-- Exercise details --
Look through the entries below. Report each line that has the word "bits" in it.

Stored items
%%
-- ==== Sys2Proof/Machine/Groom.lean ====
section
/-!
DEFINITION. The groom: delay list, dispatch, and the sleep of a shed (R32, R33, R117, R147, R151-R156).
-/

namespace Sys2Proof.Machine

/-- A delay-list entry of shed `sh` offered to its queue or mailbox (R149, R155). -/
def State.offerDelayed (s : State) (sh : Nat) (d : Delayed) : Accept :=
  match d.target with
  | .queue q => s.enqueue sh q d.kind.toNat d.ev
  | .mail t => s.enmail t d.ev

/-- Whether due entry `e` lets a later due entry for `g` pass: it has another target, and that one is full (R155). -/
def State.letsPass (s : State) (sh : Nat) (e : Delayed) (g : DTarget) : Bool :=
  decide (e.target ≠ g) && (match s.offerDelayed sh e with | .wait _ => true | _ => false)

/-- DELAY_ENTRY_DUE (R155): entry `k` of shed `sh`'s delay list is due and moves to its queue or mailbox if that accepts
it; due entries move in list order, but for those whose target is full. -/
def execDelayEntryDue (sh k : Nat) (s : State) : Out1 :=
  if 32 ≤ sh then .fault .noSuchUnit
  else
    let x := s.shed sh
    match x.delay[k]? with
    | none => .next s
    | some d =>
      if isDue s d = false ∨ (x.delay.take k).any (fun e => isDue s e && !(s.letsPass sh e d.target)) then .next s
      else
        match s.offerDelayed sh d with
        | .ok t => .next (t.modShed sh (fun y => { y with delay := removeAt y.delay k }))
        | .wait t => .next t
        | .refuse _ => .next s

/-! ### Dispatch -/

/-- An event that may be dispatched: its queue (0x400 + local stall for a mailbox), its place there, and who may take it. -/
structure Cand where
  queue : Nat
  place : Nat
  ev    : Event
  takers : List Nat
  deriving DecidableEq, Repr

/-- Whether an event of `items` at place `i` is held back by its order key (R152 rule 3). -/
def keyHeld (items : List Event) (i : Nat) (e : Event) (busy : BitVec 16 → Bool) : Bool :=
  decide (e.key ≠ 0) && (busy e.key || (items.take i).any (fun f => decide (f.key = e.key)))

/-- Candidates among the items of one queue or mailbox. -/
def candsOf (queue : Nat) (items : List Event) (busy : BitVec 16 → Bool) (takers : List Nat) : List Cand :=
  (List.range items.length).filterMap (fun i =>
    match items[i]? with
    | some e => if keyHeld items i e busy then none else some { queue := queue, place := i, ev := e, takers := takers }
    | none => none)

/-- Whether a stall of shed `k` holds an unretired event of queue `q` with order key `key` (R152 rule 3). -/
def State.keyBusy (s : State) (k q : Nat) (key : BitVec 16) : Bool :=
  (List.range 32).any (fun i => decide ((s.stall (32 * k + i)).cur = some (q, key.toNat)))

/-- Every dispatchable event of shed `k` (R151, R152). -/
def State.cands (s : State) (k : Nat) : List Cand :=
  match s.owner k with
  | none => []
  | some p =>
    if s.partRuns p = false then []
    else
      let x := s.shed k
      let qs := x.queues.flatMap (fun e =>
        let q := e.2
        if x.isPartner e.1 then []
        else if qJoined q ∧ (x.queue (qPartner q)).items = [] then []
        else candsOf e.1 q.items (s.keyBusy k e.1) ((List.range 32).filter (fun i => bit (qConsumers q) i)))
      let ms := (List.range 32).flatMap (fun i =>
        candsOf (0x400 + i) (s.stall (32 * k + i)).mail (fun _ => false) [i])
      qs ++ ms

/-- Order of the ready events: priority, then acceptance (R153). -/
def Cand.le (a b : Cand) : Bool :=
  decide (a.ev.prio < b.ev.prio) || (decide (a.ev.prio = b.ev.prio) && decide (a.ev.stamp ≤ b.ev.stamp))

/-- The stall of `is` that has waited longest in GET_WORK (R153). -/
def State.longest (s : State) (k : Nat) (is : List Nat) : Option Nat :=
  (is.foldl (fun (best : Option (Nat × Nat)) i =>
    match (s.stall (32 * k + i)).mode with
    | .getWork _ _ since =>
      (match best with
       | some (_, b) => if since < b then some (i, since) else best
       | none => some (i, since))
    | _ => best) none).map Prod.fst

/-- The event as the groom delivers it (R147, R151). -/
def dispatchWord (queue : Nat) (e : Event) (partner : Nat) : BitVec 256 :=
  BitVec.ofNat 256 (queue % 2 ^ 11 + e.prio.toNat * 2 ^ 11 + e.key.toNat * 2 ^ 16 + e.kind.toNat * 2 ^ 32 +
    (e.h.toNat + partner * 2 ^ 64) % 2 ^ 192 * 2 ^ 64)

/-- Hand a candidate to local stall `i` of shed `k` (R117, R151). -/
def State.deliverTo (s : State) (k : Nat) (c : Cand) (i : Nat) : State :=
  let t := 32 * k + i
  let mail := decide (0x400 ≤ c.queue)
  let src := if mail then 0x400 else c.queue
  let x := s.shed k
  let q := x.queue c.queue
  let pq := x.queue (qPartner q)
  let joined := !mail && qJoined q
  let partner := if joined then (match pq.items with | e :: _ => bits e.h.toNat 0 64 | [] => 0) else 0
  let s :=
    if mail then s.modStall t (fun y => { y with mail := removeAt y.mail c.place })
    else
      let x := x.setQueue c.queue { q with items := removeAt q.items c.place }
      s.setShed k (if joined then x.setQueue (qPartner q) { pq with items := pq.items.drop 1 } else x)
  let s := s.modStall t (fun y =>
    match y.mode with
    | .getWork d v _ =>
      let y := (y.setG (BitVec.ofNat 5 d) (BitVec.ofNat 64 src)).setV (BitVec.ofNat 5 v)
        ((dispatchWord src c.ev partner).setWidth 1024)
      { y with mode := .running, cur := some (src, c.ev.key.toNat) }
    | _ => y)
  s.touch k

/-- PERF_n that counts the dispatches of a yard's grooms counts this one (R387). -/
def State.countDispatch (s : State) (k : Nat) : State :=
  (List.range 16).foldl (fun s n =>
    let c := s.obj (kPerfSel n)
    if bits c 0 4 = 2 ∧ bits c 4 2 = k / 8 then s.setPerf n { s.perf n with count := (s.perf n).count + 1 } else s) s

/-- DISPATCH (R153): the groom of shed `sh` delivers the first ready event that has an eligible stall waiting. -/
def execDispatch (sh : Nat) (s : State) : Out1 :=
  if 32 ≤ sh then .fault .noSuchUnit
  else if (s.shed sh).asleep then .next s
  else
    let cs := sortBy Cand.le (s.cands sh)
    match cs.findSome? (fun c => (s.longest sh c.takers).map (fun i => (c, i))) with
    | some (c, i) => .next ((s.deliverTo sh c i).countDispatch sh)
    | none => .next s

/-! ### Sleep -/

/-- Whether stall `t` is waiting for work, or was never started (R32, R350). -/
def State.stallIdle (s : State) (t : Nat) : Bool :=
  match (s.stall t).mode with
  | .getWork _ _ _ => true
  | .parked => true
  | _ => false

/-- Whether a DMA engine is idle with nothing queued. -/
def Dma.idle (d : Dma) : Bool := d.queue.isEmpty && d.cur.isNone

/-- Whether an MXA executes and queues nothing. -/
def Mxa.idle (m : Mxa) : Bool :=
  m.queue.isEmpty && m.load.isNone && m.stream.isNone && m.drain.isNone && m.ctrl.isNone

/-- The conditions of R32, but for their 20 µs. -/
def State.quiet (s : State) (k : Nat) : Bool :=
  let x := s.shed k
  (List.range 32).all (fun i => s.stallIdle (32 * k + i) && decide ((s.stall (32 * k + i)).tags (32 * k + i) = 0)) &&
  (s.cands k).isEmpty && x.mxa.idle && x.dma.idle && x.sampler.queue.isEmpty && x.sampler.cur.isNone

/-- SHED_SLEEP (R32): the shed sleeps once its conditions have held for 20 µs. -/
def execShedSleep (sh : Nat) (s : State) : Out1 :=
  if 32 ≤ sh then .fault .noSuchUnit
  else if s.quiet sh ∧ (s.shed sh).busyAt + 20000 ≤ s.clock then
    .next (s.modShed sh (fun x => { x with asleep := true }))
  else .next s

/-- Whether something wakes shed `k` (R33). -/
def State.wakes (s : State) (k : Nat) : Bool :=
  let x := s.shed k
  !(s.cands k).isEmpty || !x.mxa.queue.isEmpty || !x.dma.queue.isEmpty || !x.sampler.queue.isEmpty ||
  x.delay.any (fun d => decide (dueIn s d ≤ 2))

/-- SHED_WAKE (R33): a sleeping shed wakes; its 20 µs begin again. -/
def execShedWake (sh : Nat) (s : State) : Out1 :=
  if 32 ≤ sh then .fault .noSuchUnit
  else if (s.shed sh).asleep ∧ s.wakes sh then
    .next (s.modShed sh (fun x => { x with asleep := false, busyAt := s.clock }))
  else .next s

end Sys2Proof.Machine
end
%%
-- Answer space --
  let partner := if joined then (match pq.items with | e :: _ => bits e.h.toNat 0 64 | [] => 0) else 0
    if bits c 0 4 = 2 ∧ bits c 4 2 = k / 8 then s.setPerf n { s.perf n with count := (s.perf n).count + 1 } else s) s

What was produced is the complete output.